Ok. Fair question. Originally tomcrypt was added for the commercial licensing code which has mostly all been ripped out. So let’s see what it left:

MD5 hash
We use md5 hash’s for bk’s :MD5KEY: and as an index for BAM files
SHA1 hash
The fast-import code needs to compute sha1’s to talk with git
base64
We use tomcrypt’s base64_encode() and base64_decode() functions
prng code
To generate good random numbers we seed with /dev/random and then use tomcrypt’s prng code to generate a series random numbers
HMAC hash
Leftover from the commercial world we still have one case where a file uses an HMAC for validation, where we wanted to be in the loop when some error checks were surpressed.

There is still a ‘bk crypto’ command that can be used to do symmetric and asymmetric encryption, hashing, and HMACs but there isn’t really a need to keep that.

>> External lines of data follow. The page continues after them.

-- ==== Sys2Proof/Laws/KeepLinks.lean ====
section
/-! SUPPORT. The operations of Machine/Links.lean keep the queue and the canonical form of memory. -/

namespace Sys2Proof.Machine

open Sys2Proof.Config

theorem seamSend_keeps {s0 : State} {s : State} {port : Nat} {b : FlitBody} (h : Keeps s0 s) :
    Keeps s0 (seamSend s port b) := by
  unfold seamSend
  try dsimp only
  repeat' first
    | (with_reducible assumption) | (with_reducible intro _) | (with_reducible apply modPort_keeps) | split
    | (with_reducible apply keeps_upd)

theorem returnCredits_keeps {s0 : State} {s : State} (h : Keeps s0 s) :
    Keeps s0 (returnCredits s) := by
  unfold returnCredits
  try dsimp only
  repeat' first
    | (with_reducible assumption) | (with_reducible intro _) | split | (with_reducible apply keeps_upd)

theorem sendFrame_keeps {s0 : State} {s : State} {e : Nat} {f : Frame} (h : Keeps s0 s) :
    Keeps s0 (sendFrame s e f) := by
  unfold sendFrame
  try dsimp only
  repeat' first
    | (with_reducible assumption) | (with_reducible intro _) | (with_reducible apply modHostPort_keeps) | split
    | (with_reducible apply keeps_upd)

theorem answer_keeps {s0 : State} {s : State} {e : Nat} {dst : Nat} {b : FrameBody} (h : Keeps s0 s) :
    Keeps s0 (answer s e dst b) := by
  unfold answer
  try dsimp only
  repeat' first
    | (with_reducible assumption) | (with_reducible intro _) | (with_reducible apply sendFrame_keeps) | split
    | (with_reducible apply keeps_upd)

theorem setPaused_keeps {s0 : State} {s : State} {e : Nat} {mask : Nat} (h : Keeps s0 s) :
    Keeps s0 (setPaused s e mask) := by
  unfold setPaused
  try dsimp only
  repeat' first
    | (with_reducible assumption) | (with_reducible intro _) | (with_reducible apply sendFrame_keeps)
    | (with_reducible apply modHostPort_keeps) | (with_reducible apply foldl_keeps) | split
    | (with_reducible apply keeps_upd)

theorem obeyPfc_keeps {s0 : State} {s : State} {e : Nat} (h : Keeps s0 s) :
    Keeps s0 (obeyPfc s e) := by
  unfold obeyPfc
  try dsimp only
  repeat' first
    | (with_reducible assumption) | (with_reducible intro _) | (with_reducible apply setPaused_keeps) | split
    | (with_reducible apply keeps_upd)

theorem sendHemline_keeps {s0 : State} {s : State} {e : Nat} {ctrl : Bool} {ip : Nat} {flow : Nat} {b : FrameBody} (h : Keeps s0 s) :
    Keeps s0 (sendHemline s e ctrl ip flow b) := by
  unfold sendHemline
  try dsimp only
  repeat' first
    | (with_reducible assumption) | (with_reducible intro _) | (with_reducible apply sendFrame_keeps) | split
    | (with_reducible apply keeps_upd)

theorem sendPkt_keeps {s0 : State} {s : State} {f : Nat} {v : Flow} {hh : HemHdr} {bs : List Byte} {r : Option CloseReason} (h : Keeps s0 s) :
    Keeps s0 (sendPkt s f v hh bs r) := by
  unfold sendPkt
  try dsimp only
  repeat' first
    | (with_reducible assumption) | (with_reducible intro _) | (with_reducible apply sendHemline_keeps) | split
    | (with_reducible apply keeps_upd)

theorem closeFlow_keeps {s0 : State} {s : State} {f : Nat} (h : Keeps s0 s) :
    Keeps s0 (closeFlow s f) := by
  unfold closeFlow
  try dsimp only
  repeat' first
    | (with_reducible assumption) | (with_reducible intro _) | (with_reducible apply freeFlow_keeps)
    | (with_reducible apply sendPkt_keeps) | split | (with_reducible apply keeps_upd)

theorem closeIfDone_keeps {s0 : State} {s : State} {f : Nat} (h : Keeps s0 s) :
    Keeps s0 (closeIfDone s f) := by
  unfold closeIfDone
  try dsimp only
  repeat' first
    | (with_reducible assumption) | (with_reducible intro _) | (with_reducible apply closeFlow_keeps) | split
    | (with_reducible apply keeps_upd)

theorem sendOn_keeps {s0 : State} {s : State} {f : Nat} {k : TxKind} {w : Send} (h : Keeps s0 s) :
    Keeps s0 (sendOn s f k w) := by
  unfold sendOn
  try dsimp only
  repeat' first
    | (with_reducible assumption) | (with_reducible intro _) | (with_reducible apply sendPkt_keeps)
    | (with_reducible apply setFlow_keeps) | split | (with_reducible apply keeps_upd)

theorem resend_keeps {s0 : State} {s : State} {f : Nat} {t : TxPkt} (h : Keeps s0 s) :
    Keeps s0 (resend s f t) := by
  unfold resend
  try dsimp only
  repeat' first
    | (with_reducible assumption) | (with_reducible intro _) | (with_reducible apply sendPkt_keeps) | split
    | (with_reducible apply keeps_upd)

theorem nextEpoch_keeps {s0 : State} {s : State} {sid : Nat} (h : Keeps s0 s) :
    Keeps s0 (nextEpoch s sid) := by
  unfold nextEpoch
  try dsimp only
  repeat' first
    | (with_reducible assumption) | (with_reducible intro _) | (with_reducible apply raiseEv_keeps) | split
    | (with_reducible apply keeps_upd)

theorem sendKeyUpdate_keeps {s0 : State} {s : State} {sid : Nat} (h : Keeps s0 s) :
    Keeps s0 (sendKeyUpdate s sid) := by
  unfold sendKeyUpdate
  try dsimp only
  repeat' first
    | (with_reducible assumption) | (with_reducible intro _) | (with_reducible apply nextEpoch_keeps)
    | (with_reducible apply sendOn_keeps) | split | (with_reducible apply keeps_upd)

theorem hostSend_keeps {s0 : State} {s : State} {f : Nat} {k : TxKind} {w : Send} (h : Keeps s0 s) :
    Keeps s0 (hostSend s f k w) := by
  unfold hostSend
  try dsimp only
  repeat' first
    | (with_reducible assumption) | (with_reducible intro _) | (with_reducible apply sendOn_keeps)
    | (with_reducible apply sendKeyUpdate_keeps) | split | (with_reducible apply keeps_upd)

theorem sendAck_keeps {s0 : State} {s : State} {f : Nat} {nak : Option (Nat × Nat)} (h : Keeps s0 s) :
    Keeps s0 (sendAck s f nak) := by
  unfold sendAck
  try dsimp only
  repeat' first
    | (with_reducible assumption) | (with_reducible intro _) | (with_reducible apply closeIfDone_keeps)
    | (with_reducible apply setFlow_keeps) | (with_reducible apply sendPkt_keeps) | split
    | (with_reducible apply keeps_upd)

theorem refuseHeld_keeps {s0 : State} {s : State} {f : Nat} (h : Keeps s0 s) : Keeps s0 (refuseHeld s f) := by
  unfold refuseHeld
  try dsimp only
  repeat' first
    | (with_reducible assumption) | (with_reducible intro _) | (with_reducible apply sendAck_keeps)
    | (with_reducible apply foldl_keeps) | split | (with_reducible apply keeps_upd)

theorem closeFlows_keeps {s0 : State} {s : State} {p : Nat → Flow → Bool} (h : Keeps s0 s) :
    Keeps s0 (closeFlows s p) := by
  unfold closeFlows
  try dsimp only
  repeat' first
    | (with_reducible assumption) | (with_reducible intro _) | (with_reducible apply closeFlow_keeps)
    | (with_reducible apply refuseHeld_keeps)
    | (with_reducible apply modFlow_keeps) | (with_reducible apply foldl_keeps) | split
    | (with_reducible apply keeps_upd)

theorem spread_keeps {s0 : State} {flows : State → List Nat} {mk : Nat → List Byte → TxKind × Send} :
    ∀ {n turn off : Nat} {bs : List Byte} {s : State}, Keeps s0 s → Keeps s0 (spread flows mk n turn off bs s).1
  | 0, _, _, _, _, h => h
  | n + 1, turn, off, bs, s, h => by
    unfold spread
    split
    · exact h
    · dsimp only
      split
      · exact h
      · exact spread_keeps (n := n) (hostSend_keeps h)

theorem hostPoison_keeps {s0 : State} {s : State} {p : Poison} (h : Keeps s0 s) :
    Keeps s0 (hostPoison s p) := by
  unfold hostPoison
  try dsimp only
  repeat' first
    | (with_reducible assumption) | (with_reducible intro _) | (with_reducible apply hostSend_keeps)
    | (with_reducible apply foldl_keeps) | split | (with_reducible apply keeps_upd)

end Sys2Proof.Machine
end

calhariz · June 29, 2016, 2:27pm

I have the first patch that prevents the compilation and linking of the bundled zlib. It don’t have the quality to be applied upstream, but can be used by others packagers.

04-remove-bundled-zlib.txt (1.1 KB)

calhariz · June 29, 2016, 6:37pm

I have a cumulative patch this time for libpcre.

05-disable-bundled-pcre.txt (4.9 KB)

thoughtpolice · June 29, 2016, 10:45pm

Yes, so that should be pretty easy to replace.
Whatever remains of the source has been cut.